/-! ## Encoding -/

/-- The 96-bit word of a legal instruction, written from the same tables (R359, R374); an event has none and
gives the zero word. -/
def encode : Instr → IWord
  | .nop h => word 0x00 0 h ⟨0, 0, 0, 0⟩
  | .br h o => word 0x01 0 h (brEnc o)
  | .brx h o => word 0x02 0 h (brxEnc o)
  | .call h o => word 0x03 0 h (callEnc o)
  | .callx h o => word 0x04 0 h (callxEnc o)
  | .ret h o => word 0x05 0 h (retEnc o)
  | .loop h o => word 0x06 0 h (callEnc o)
  | .finCommit h => word 0x07 0 h ⟨0, 0, 0, 0⟩
  | .finAgain h => word 0x07 1 h ⟨0, 0, 0, 0⟩
  | .finAbort h => word 0x07 2 h ⟨0, 0, 0, 0⟩
  | .yield h => word 0x08 0 h ⟨0, 0, 0, 0⟩
  | .trap h o => word 0x09 0 h (trapEnc o)
  | .sig h o => word 0x0A 0 h (sigEnc o)
  | .add h o => word 0x10 0 h (intEnc o)
  | .sub h o => word 0x11 0 h (intEnc o)
  | .mul h o => word 0x12 0 h (intEnc o)
  | .mulh h o => word 0x13 0 h (intEnc o)
  | .mulhn h o => word 0x13 1 h (intEnc o)
  | .div h o => word 0x14 0 h (intEnc o)
  | .divn h o => word 0x14 1 h (intEnc o)
  | .rem h o => word 0x15 0 h (intEnc o)
  | .remn h o => word 0x15 1 h (intEnc o)
  | .and h o => word 0x16 0 h (intEnc o)
  | .or h o => word 0x17 0 h (intEnc o)
  | .xor h o => word 0x18 0 h (intEnc o)
  | .andn h o => word 0x19 0 h (intEnc o)
  | .shl h o => word 0x1A 0 h (intEnc o)
  | .shr h o => word 0x1B 0 h (intEnc o)
  | .sra h o => word 0x1C 0 h (intEnc o)
  | .rotr h o => word 0x1D 0 h (intEnc o)
  | .min h o => word 0x1E 0 h (intEnc o)
  | .max h o => word 0x1E 1 h (intEnc o)
  | .minn h o => word 0x1E 2 h (intEnc o)
  | .maxn h o => word 0x1E 3 h (intEnc o)
  | .abs h o => word 0x1F 0 h (intEnc o)
  | .neg h o => word 0x1F 1 h (intEnc o)
  | .clz h o => word 0x20 0 h (intEnc o)
  | .ctz h o => word 0x20 1 h (intEnc o)
  | .popc h o => word 0x20 2 h (intEnc o)
  | .brev h o => word 0x20 3 h (intEnc o)
  | .bswp h o => word 0x20 4 h (intEnc o)
  | .extr h o => word 0x21 0 h (intEnc o)
  | .extrn h o => word 0x21 1 h (intEnc o)
  | .ins h o => word 0x22 0 h (intEnc o)
  | .sel h o => word 0x23 0 h (selEnc o)
  | .mov h o => word 0x24 0 h (movEnc o)
  | .movi h o => word 0x25 0 h (moviEnc o)
  | .moviHigh h o => word 0x25 1 h (moviEnc o)
  | .cmp h o => word 0x26 0 h (cmpEnc o)
  | .pand h o => word 0x27 0 h (predEnc o)
  | .por h o => word 0x27 1 h (predEnc o)
  | .pxor h o => word 0x27 2 h (predEnc o)
  | .pnot h o => word 0x27 3 h (predEnc o)
  | .rngx h o => word 0x28 0 h (rngEnc o)
  | .csetb h o => word 0x30 0 h (capEnc o)
  | .csetp h o => word 0x31 0 h (capEnc o)
  | .cadd h o => word 0x32 0 h (capEnc o)
  | .cgetb h o => word 0x33 0 h (capEnc o)
  | .cgetl h o => word 0x33 1 h (capEnc o)
  | .cgetp h o => word 0x33 2 h (capEnc o)
  | .cgett h o => word 0x33 3 h (capEnc o)
  | .cclr h o => word 0x34 0 h (capEnc o)
  | .cseal h o => word 0x35 0 h (capEnc o)
  | .cunseal h o => word 0x36 0 h (capEnc o)
  | .ld h o => word 0x40 0 h (memEnc o)
  | .ldc h o => word 0x41 0 h (memEnc o)
  | .st h o => word 0x42 0 h (memEnc o)
  | .stc h o => word 0x43 0 h (memEnc o)
  | .lda h o => word 0x44 0 h (memEnc o)
  | .str h o => word 0x45 0 h (memEnc o)
  | .pref h o => word 0x46 0 h (memEnc o)
  | .sdef h o => word 0x50 0 h (sdefEnc o)
  | .sdefw h o => word 0x50 1 h (sdefwEnc o)
  | .sdefk h o => word 0x50 2 h (sdefkEnc o)
  | .sdefs h o => word 0x50 3 h (sdefsEnc o)
  | .sld h o => word 0x51 0 h (sldEnc o)
  | .sst h o => word 0x52 0 h (sstEnc o)
  | .srd h o => word 0x53 0 h (sldEnc o)
  | .fence h o => word 0x54 0 h (fenceEnc o)
  | .clean h o => word 0x55 0 h (lineEnc o)
  | .inval h o => word 0x56 0 h (lineEnc o)
  | .flush h o => word 0x57 0 h (lineEnc o)
  | .spalloc h o => word 0x58 0 h (spEnc o)
  | .spfree h o => word 0x59 0 h (spEnc o)
  | .aadd h o => word 0x60 0 h (atomEnc o)
  | .aand h o => word 0x60 1 h (atomEnc o)
  | .aor h o => word 0x60 2 h (atomEnc o)
  | .axor h o => word 0x60 3 h (atomEnc o)
  | .amin h o => word 0x60 4 h (atomEnc o)
  | .amax h o => word 0x60 5 h (atomEnc o)
  | .aminn h o => word 0x60 6 h (atomEnc o)
  | .amaxn h o => word 0x60 7 h (atomEnc o)
  | .aswap h o => word 0x60 8 h (atomEnc o)
  | .acas h o => word 0x61 0 h (atomEnc o)
  | .afadd h o => word 0x62 0 h (atomEnc o)
  | .radd h o => word 0x63 0 h (redwEnc o)
  | .rclr h o => word 0x64 0 h (redwEnc o)
  | .stkinit h o => word 0x65 0 h (stkPEnc o)
  | .stktake h o => word 0x66 0 h (stkPEnc o)
  | .stkgive h o => word 0x67 0 h (stkPEnc o)
  | .stkreadApprox h o => word 0x68 0 h (stkCEnc o)
  | .stkreadExact h o => word 0x68 1 h (stkCEnc o)
  | .phreg h o => word 0x70 0 h (phCEnc o)
  | .phdrop h o => word 0x71 0 h (phCEnc o)
  | .phsig h o => word 0x72 0 h (phCEnc o)
  | .phwait h o => word 0x73 0 h (phCEnc o)
  | .phsw h o => word 0x74 0 h (phCEnc o)
  | .phexp h o => word 0x75 0 h (phPEnc o)
  | .phgather h o => word 0x76 0 h (phCEnc o)
  | .evwait h o => word 0x77 0 h (evEnc o)
  | .evpop h o => word 0x78 0 h (evEnc o)
  | .evpeek h o => word 0x78 1 h (evEnc o)
  | .send h o => word 0x79 0 h (engEnc o)
  | .withdraw h o => word 0x7A 0 h (engEnc o)
  | .qpeek h o => word 0x7B 0 h (qiEnc o)
  | .qcnt h o => word 0x7C 0 h (qiEnc o)
  | .fadd h o => word 0x80 0 h (fpEnc o)
  | .fsub h o => word 0x81 0 h (fpEnc o)
  | .fmul h o => word 0x82 0 h (fpEnc o)
  | .fma h o => word 0x83 0 h (fpEnc o)
  | .fms h o => word 0x83 1 h (fpEnc o)
  | .fnma h o => word 0x83 2 h (fpEnc o)
  | .fnms h o => word 0x83 3 h (fpEnc o)
  | .fdiv h o => word 0x84 0 h (fpEnc o)
  | .fsqrt h o => word 0x85 0 h (fpEnc o)
  | .frsqe h o => word 0x86 0 h (fpEnc o)
  | .frcpe h o => word 0x87 0 h (fpEnc o)
  | .fmin h o => word 0x88 0 h (fpEnc o)
  | .fmax h o => word 0x88 1 h (fpEnc o)
  | .fabs h o => word 0x89 0 h (fpEnc o)
  | .fneg h o => word 0x89 1 h (fpEnc o)
  | .fcpsgn h o => word 0x89 2 h (fpEnc o)
  | .fcmp h o => word 0x8A 0 h (fpEnc o)
  | .fclass h o => word 0x8B 0 h (fpEnc o)
  | .fcvt h o => word 0x8C 0 h (fpEnc o)
  | .fscalb h o => word 0x8D 0 h (fpEnc o)
  | .fexpo h o => word 0x8E 0 h (fpEnc o)
  | .vadd h o => word 0xA0 0 h (fpEnc o)
  | .vsub h o => word 0xA1 0 h (fpEnc o)
  | .vmul h o => word 0xA2 0 h (fpEnc o)
  | .vfma h o => word 0xA3 0 h (fpEnc o)
  | .vmax h o => word 0xA4 0 h (fpEnc o)
  | .vmin h o => word 0xA4 1 h (fpEnc o)
  | .vabs h o => word 0xA5 0 h (fpEnc o)
  | .vexp2 h o => word 0xA6 0 h (fpEnc o)
  | .vrsqe h o => word 0xA7 0 h (fpEnc o)
  | .vrcpe h o => word 0xA8 0 h (fpEnc o)
  | .vcmp h o => word 0xA9 0 h (fpEnc o)
  | .vsel h o => word 0xAA 0 h (fpEnc o)
  | .vfill h o => word 0xAB 0 h (fpEnc o)
  | .vcopy h o => word 0xAC 0 h (fpEnc o)
  | .vgather h o => word 0xAD 0 h (fpEnc o)
  | .vscatter h o => word 0xAE 0 h (fpEnc o)
  | .vcvt h o => word 0xB0 0 h (fpEnc o)
  | .vqnt h o => word 0xB1 0 h (fpEnc o)
  | .vamax h o => word 0xB2 0 h (fpEnc o)
  | .vsum h o => word 0xB3 0 h (fpEnc o)
  | .vdot h o => word 0xB4 0 h (fpEnc o)
  | .vdelta h o => word 0xB5 0 h (fpEnc o)
  | .vrope h o => word 0xB6 0 h (fpEnc o)
  | .vlse h o => word 0xB7 0 h (fpEnc o)
  | .mgang h o => word 0xC0 0 h (mgangEnc o)
  | .mmul h o => word 0xC1 0 h (matEnc o)
  | .mgrp h o => word 0xC2 0 h (matEnc o)
  | .mzero h o => word 0xC3 0 h (tileEnc o)
  | .mld h o => word 0xC4 0 h (tileEnc o)
  | .mst h o => word 0xC5 0 h (tileEnc o)
  | .mdrain h o => word 0xC6 0 h (matEnc o)
  | .mdrainAdd h o => word 0xC6 1 h (matEnc o)
  | .mdrainAddOrd h o => word 0xC6 2 h (matEnc o)
  | .mcopy h o => word 0xC7 0 h (tileEnc o)
  | .mstat h o => word 0xC8 0 h (tileEnc o)
  | .cpy h o => word 0xD0 0 h (engEnc o)
  | .cpy2d h o => word 0xD1 0 h (engEnc o)
  | .cprot h o => word 0xD2 0 h (engEnc o)
  | .cpfill h o => word 0xD3 0 h (engEnc o)
  | .bkadd h o => word 0xD4 0 h (engEnc o)
  | .bkaxpy h o => word 0xD5 0 h (engEnc o)
  | .bkgemv h o => word 0xD6 0 h (engEnc o)
  | .bkzero h o => word 0xD7 0 h (engEnc o)
  | .kvapp h o => word 0xD8 0 h (engEnc o)
  | .kvseal h o => word 0xD8 1 h (engEnc o)
  | .kvpatch h o => word 0xD8 2 h (engEnc o)
  | .kvfork h o => word 0xD8 3 h (engEnc o)
  | .kvtrunc h o => word 0xD8 4 h (engEnc o)
  | .kvstat h o => word 0xD8 5 h (engEnc o)
  | .kvjopen h o => word 0xD9 0 h (engEnc o)
  | .kvjmark h o => word 0xD9 1 h (engEnc o)
  | .kvjundo h o => word 0xD9 2 h (engEnc o)
  | .kvjclose h o => word 0xD9 3 h (engEnc o)
  | .edins h o => word 0xDA 0 h (engEnc o)
  | .eddel h o => word 0xDA 1 h (engEnc o)
  | .edrep h o => word 0xDA 2 h (engEnc o)
  | .settle h o => word 0xDB 0 h (engEnc o)
  | .raise h o => word 0xDC 0 h (engEnc o)
  | .rebind h o => word 0xDD 0 h (engEnc o)
  | .wfree h o => word 0xE1 0 h (wfreeEnc o)
  | .wdone h o => word 0xE2 0 h (wdoneEnc o)
  | .wcell h o => word 0xE3 0 h (wcellEnc o)
  | .wmark h o => word 0xE4 0 h (engEnc o)
  | .ctlrd h o => word 0xF0 0 h (ctlrdEnc o)
  | .ctlwr h o => word 0xF1 0 h (ctlwrEnc o)
  | .tlbinv h o => word 0xF3 0 h (tlbinvEnc o)
  | .tlbprobe h o => word 0xF4 0 h (tlbprobeEnc o)
  | .cflush h o => word 0xF5 0 h (cflushEnc o)
  | .rett h => word 0xF6 0 h ⟨0, 0, 0, 0⟩
  | .hbeat h o => word 0xF7 0 h (hbeatEnc o)
  | .idle h o => word 0xF8 0 h (idleEnc o)
  | .wholdWithin h o => word 0xE0 0 h (wholdEnc 0 o)
  | .wholdBefore h o => word 0xE0 0 h (wholdEnc 1 o)
  | .wholdAfter h o => word 0xE0 0 h (wholdEnc 2 o)
  | .tlbwr h o => word 0xF2 0 h (tlbEnc 0 o)
  | .tlbwrFill h o => word 0xF2 0 h (tlbEnc 1 o)
  | .tlbwrFault h o => word 0xF2 0 h (tlbEnc 2 o)
  | .tlbwrPeer h o => word 0xF2 0 h (tlbEnc 3 o)
  | .powerLoss | .hctlStart | .imageFirstHeartbeatTimeout | .hctlNegGo | .hmqheadWrite | .registerWrite
  | .messageSlotPost | .messageSlotClear | .slotMessageAccept | .msixRateIntervalExpiry | .hostCxlMemAccess | .ctxnew
  | .ctxend | .ctxtrap | .stockalloc | .shore | .shoot | .shootdownComplete | .sched | .linkcfg | .slotvec | .attest
  | .seqopen | .seqclose | .verdict | .thermalThrottle | .thermalRecover | .thermalFatal | .dieBridgeLoss
  | .linkReplayRequest | .linkRetrainStart | .linkRetrainSuccess | .linkRetrainLimitExpiry | .peerLost | .peerReachable
  | .hbmScrub | .shoreStageComplete | .shoreStageTimeout | .handoverRecordWritten | .handoverTimeout | .shoreAcceptance
  | .shoreGapLimitExpiry | .watchdogHeartbeatMiss | .shoreCommit | .committedHeartbeatLoss | .firstTouchServe
  | .dupReadReplicate | .dupWriteCollapse | .stockHomeServe | .stockRecallOrder | .stockReturnArrival
  | .stockReclaimProbe | .phaserCompletionArrival | .heldRecordDelivery | .firingStart | .firingResume
  | .preemptAtSafePoint | .quotaAdjust | .overdueRotation | .budgetPeriodStart | .cycleBudgetSpent | .byteBudgetSpent
  | .overrunExpiry | .frameEnd | .drainApply | .waveEnterLayer | .editDeferredApply | .editRotationComplete
  | .afterHoldGrant | .engineCommandComplete | .wideUnitStep | .ageingIntervalExpiry | .idleTimeoutExpiry
  | .msixVectorUnmask | .peerRequestArrival | .hostCacheSnoop | .stateParityError | .shoreFallbackComplete => 0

--------------------------------------------------

### What you are asked to do
What is the number of lines in the records that hold the word "wholdEnc"? Answer with that number only.

### Task response
3